Князь Илья понимающе кивнул, но чем крепче он закрывал глаза, тем все дальше и дальше убегал от него сон. А вместо него наоборот слышались боевые крики… ржание коней… звон оружия… свист стрел… клятвенные братские обещания и проклятья обманутых им людей… Виделся дым, огонь… И вереницы, вереницы уводимых в полон людей: женщин, детей, мужчин… Ему даже вдруг на миг показалось, что он вспомнил лицо нынешнего холопа, тогда еще полнолицего, румяного ремесленника из богатой веси. Или то только пригрезилось?
Чем дольше вспоминал он все это, тем горше становилось ему. И уже не столько рука, столько душа разрывалась от боли. За себя и за то, что он сделал другим.

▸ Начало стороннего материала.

/-- MMEAN, MVAR, MCOL, MSUM and MCHK take means, variances, bounds, samples, the sum and the faults of moments. That MCOL in mode MEAN
prepares its operand by R183, and that MVAR gives +0 for a NaN mean, is read by inference (log entry 46, DEDUCED) (R183, R195, R196, R197,
R198, R199). -/
def Obligations.moment_reductions_and_parts : Prop :=
  (∀ (a : MUn) (s : State), s.readsV a.x = true → s.readsV a.y = true →
    let act (i : Nat) := decide (i < 16) && isActive s a.prd 64 (min s.me.vl.toNat 16) i
    (∃ u, exec (.mmean a) s = .next u ∧ ElementStep s u a.x 32 32 act (fun i => ⟨elem 64 (s.v a.y) i % 2 ^ 32, 0⟩) 0) ∧
    (∃ u, exec (.mvar a) s = .next u ∧ ElementStep s u a.x 32 32 act (fun i =>
      let m := decodeMoment (elem 64 (s.v a.y) i)
      if m.mean.isNan then ⟨0, 0⟩
      else if m.var.isNan || (m.var.isNeg && !m.var.isZero) then ⟨0, flagNV⟩
      else if m.var.isZero then ⟨0, 0⟩
      else ⟨fp32.encode m.var, 0⟩) 0)) ∧
  (∀ (a : MCol) (s : State), s.readsV a.x = true → s.readsV a.y = true → s.readsZ (a.z.map (·.2)) = true →
    let mode := (a.z.map (·.1)).getD .mean
    let k := match a.z with
      | some (_, r) => fp32.decode ((s.g r).toNat % 2 ^ 32)
      | none => .fin false 0 0
    let z (i : Nat) := if mode = .sample then normalVariate s.me.mseed i s.me.ttag.toNat a.y.val else .fin false 0 0
    ∃ u, exec (.mcol a) s = .next u ∧
      ElementStep s u a.x 32 32 (fun i => decide (i < 16) && isActive s a.prd 64 (min s.me.vl.toNat 16) i) (fun i =>
        let r := runSteps (stepMcol mode k (z i) (decodeMoment (elem 64 (s.v a.y) i)))
        ⟨fp32.encode r.val, r.flags⟩) 0) ∧
  (∀ (a : MSum) (s : State), s.reads a.x = true → s.readsV a.y = true → s.readsZ a.z = true →
    let l := (List.range 16).map (fun i =>
      if isActive s a.prd 64 (min s.me.vl.toNat 16) i then some (decodeMoment (elem 64 (s.v a.y) i)) else none)
    let r := runSteps (sumMoments l (decodeMoment (s.g (a.z.getD a.x)).toNat))
    ∃ u, exec (.msum a) s = .next u ∧ RegisterStep s u a.x (BitVec.ofNat 64 (encodeMoment r.val)) r.flags) ∧
  (∀ (a : MChk) (s : State), s.reads a.x = true → s.readsV a.y = true →
    ∃ u w, exec (.mchk a) s = .next u ∧ RegisterStep s u a.x w 0 ∧ ∀ i, i < 16 →
      let m := decodeMoment (elem 64 (s.v a.y) i)
      let act := isActive s a.prd 64 (min s.me.vl.toNat 16) i
      w.getLsbD i = (act && (m.var.isNan || (m.var.isNeg && !m.var.isZero))) ∧ w.getLsbD (16 + i) = (act && m.mean.isNan) ∧
      w.getLsbD (32 + i) = (act && (m.var.isInf && !m.var.isNeg)) ∧ w.getLsbD (48 + i) = false)

/-- AACQ grants the lowest free pair, AREL gives it back cleared, AZERO and ASCALE set a bank of it; without a pair AREL changes nothing
(R158, R159, R160, Table 06-5). -/
def Obligations.accumulator_pairs : Prop :=
  ∀ (s : State),
    let k := s.myStall
    (∀ (a : GOne), s.reads a.x = true →
      (∀ p, s.held s.cur = some p → ∃ u, exec (.aacq a) s = .next u ∧ RegisterStep s u a.x (BitVec.ofNat 64 p) 0) ∧
      (s.held s.cur = none → pairBudgetSpent s s.cur = true →
        ∃ u, exec (.aacq a) s = .next u ∧ RegisterStep s u a.x (BitVec.ofInt 64 (-2)) 0) ∧
      (s.held s.cur = none → pairBudgetSpent s s.cur = false →
        (∀ p, p < 4 → (k.pair p).holder = none → (k.pair p).clearing = false →
          (∀ q, q < p → (k.pair q).holder ≠ none ∨ (k.pair q).clearing = true) →
          ∃ u, exec (.aacq a) s = .next u ∧ RegisterStep
            (s.updStall (ctxStall s.cur) (fun v => v.setPair p ⟨some s.cur, false, false, false, 0x3F800000, 0x3F800000⟩))
            u a.x (BitVec.ofNat 64 p) 0) ∧
        ((∀ p, p < 4 → (k.pair p).holder ≠ none ∨ (k.pair p).clearing = true) →
          ∃ u, exec (.aacq a) s = .next u ∧ RegisterStep s u a.x (BitVec.ofInt 64 (-1)) 0))) ∧
    (s.held s.cur = none → ∃ u, exec .arel s = .next u ∧ NextStep s u) ∧
    (∀ p, s.held s.cur = some p →
      (banksBusy s (ctxStall s.cur) [(p, 0), (p, 1)] = false →
        ∃ u v, exec .arel s = .next u ∧ StallStep s u v [.pairClearDone (ctxStall s.cur) p] 0 ∧
          v = { k.setPair p ⟨none, true, false, false, 0x3F800000, 0x3F800000⟩ with acc := v.acc } ∧
          (∀ bank i, bank < 2 → i < 4096 → (bankCells v p bank).getD i 0 = 0) ∧ keepsBanks k v [(p, 0), (p, 1)]) ∧
      (∀ (a : AZero), a.x.val < 2 → banksBusy s (ctxStall s.cur) [(p, a.x.val)] = false →
        ∃ u v, exec (.azero a) s = .next u ∧ StallStep s u v [] 0 ∧
          v = { k.setPair p (((k.pair p).setMode a.x.val a.q56).setScale a.x.val 0x3F800000) with acc := v.acc } ∧
          (∀ i, i < 4096 → (bankCells v p a.x.val).getD i 0 = 0) ∧ keepsBanks k v [(p, a.x.val)]) ∧
      (∀ (a : IG), a.x.val < 2 → s.reads a.y = true → banksBusy s (ctxStall s.cur) [(p, a.x.val)] = false →
        ∃ u, exec (.ascale a) s = .next u ∧
          StallStep s u (k.setPair p ((k.pair p).setScale a.x.val (BitVec.truncate 32 (s.g a.y)))) [] 0)) ∧
    (∀ j p, ∃ u, exec (.pairClearDone j p) s = .next u ∧ ((u.stall j).pair p).clearing = false ∧
      u = { s.updStall j (fun v => v.setPair p { v.pair p with clearing := false }) with due := u.due } ∧
      ∀ c, (s.ctx c).waitsForPair = true → ctxStall c = j → c ∈ s.ctxs.map (·.1) → .resumeContinuation c ∈ u.due)

/-- AROWV writes scaled cells of a row to a vector register, AVROW elements of one to the cells of a row, with the flags of every element;
the types they do not accept take ILLCOMBO. The flags of AVROW's integer elements (log entry 107), an infinite or NaN scaled q56 cell
(log entry 110) and REASON 1 (log entry 49) are the model's choices (R162, R163). -/
def Obligations.accumulator_rows : Prop :=
  ∀ (s : State) (a : IIG) (p : Nat),
    let k := s.myStall
    let z := (s.g a.z).toNat
    let row := z / 64 % 64
    let col := z % 64
    let t := s.me.vt
    let w := t.width
    let m := RMode.ofBits (s.me.fmtw.toNat / 2 ^ 14 % 4)
    let combo (i : Instr) : Prop := s.me.tvec ≠ 0 → s.me.intrap = false → ∃ u, exec i s = .next u ∧ TrapStep s u 0x02 1 0
    s.held s.cur = some p → s.reads a.z = true →
    (s.readsV a.x = true → a.y.val < 2 →
      ((t.int?.isSome || t == .fp32 || t == .bf16 || t == .fp16) = true → banksBusy s (ctxStall s.cur) [(p, a.y.val)] = false →
        ∃ u, exec (.arowv a) s = .next u ∧ ElementStep s u a.x w (1024 / w) (fun _ => true) (fun i =>
          if 64 ≤ col + i then ⟨0, 0⟩
          else rowElem t ((k.pair p).mode a.y.val) m
            (scaledCell (k.pair p) a.y.val ((bankCells k p a.y.val).getD (64 * row + col + i) 0))) 0) ∧
      ((t.int?.isSome || t == .fp32 || t == .bf16 || t == .fp16) = false → combo (.arowv a))) ∧
    (a.x.val < 2 → s.readsV a.y = true →
      let cell (i : Nat) : Flagged (BitVec 56) := cellOf t ((k.pair p).mode a.x.val) (elem w (s.v a.y) i)
      let n := min (1024 / w) (64 - col)
      (t ≠ .m64 → t ≠ .fa56 → ((k.pair p).mode a.x.val = true → t.int?.isSome = true) →
        banksBusy s (ctxStall s.cur) [(p, a.x.val)] = false →
        ∃ u v, exec (.avrow a) s = .next u ∧ StallStep s u v [] ((List.range n).foldl (fun g i => g ||| (cell i).flags) 0) ∧
          v = { k with acc := v.acc } ∧ keepsBanks k v [(p, a.x.val)] ∧
          (∀ i, i < 4096 → (bankCells v p a.x.val).getD i 0 =
            if 64 * row + col ≤ i ∧ i < 64 * row + col + n then (cell (i - (64 * row + col))).val
            else (bankCells k p a.x.val).getD i 0)) ∧
      (t = .m64 ∨ t = .fa56 ∨ ((k.pair p).mode a.x.val = true ∧ t.int?.isSome = false) → combo (.avrow a)))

Одно было у него оправдание. Единственное, но неоспоримое. Все, что он делал – творили почти все другие князья. И Ярослав Мудрый, и Всеслав Брячиславович, и Святополк Изяславович, и Юрий Долгорукий, не говоря уже о Борисе Давыдовиче и ему подобных…… Даже Мстислав Храбрый, как ни был любим народом, а тоже имел темное пятно на своем, казалось бы, безупречном щите: хаживал в сводном войске Андрея Суздальского на Новгород, где стрелой был пронзен выставленный защитниками крепости лик Пресвятой Богородицы, чей гнев навел на огромную рать неведомый страх и заставил ее в беспорядке бежать…
Успокоенный этим, князь Илья начал уже засыпать, как дверь поруба вдруг распахнулась, внося клубы морозного пара. Огонь свечи беспорядочно заметался, словно ища, где укрыться. Пленник поднял голову, и увидел, что в поруб вошли два старших дружинника. Следом за ними появился кузнец. Он сбил оковы князя Ильи с бронзового кольца, и один из дружинников кратко сказал пленнику:
-Идем!
- Куда? – не понял князь Илья и услышал в ответ нетерпеливое:
- Поторапливайся! Там увидишь!..
3
- Так то же князья! – снова повторил князь Мстислав.
Князь Илья вышел из поруба и с непривычки закашлялся от крепкого морозного воздуха. Да, и правда, видать, стало удаляться солнце от тяжких людских грехов…
Осмотревшись, он увидел, что плахи во дворе нигде не было видно. Значит, вывели его не на казнь.
Может, Борис Давыдович успел снестись с князем Михаилом, и Мстислав получил приказ немедленно отправить его во Владимир? Но даже великий князь не во власти сделать этого, пока не будет решения Божьего суда. Да и не успели бы гонцы Бориса Давыдовича за столь короткое время проскакать туда и обратно. А если бы даже и крылья были у их коней, все равно, насколько было известно князю Илье, князь Михаил, в отличие от Мстислава, не любил принимать быстрых решений…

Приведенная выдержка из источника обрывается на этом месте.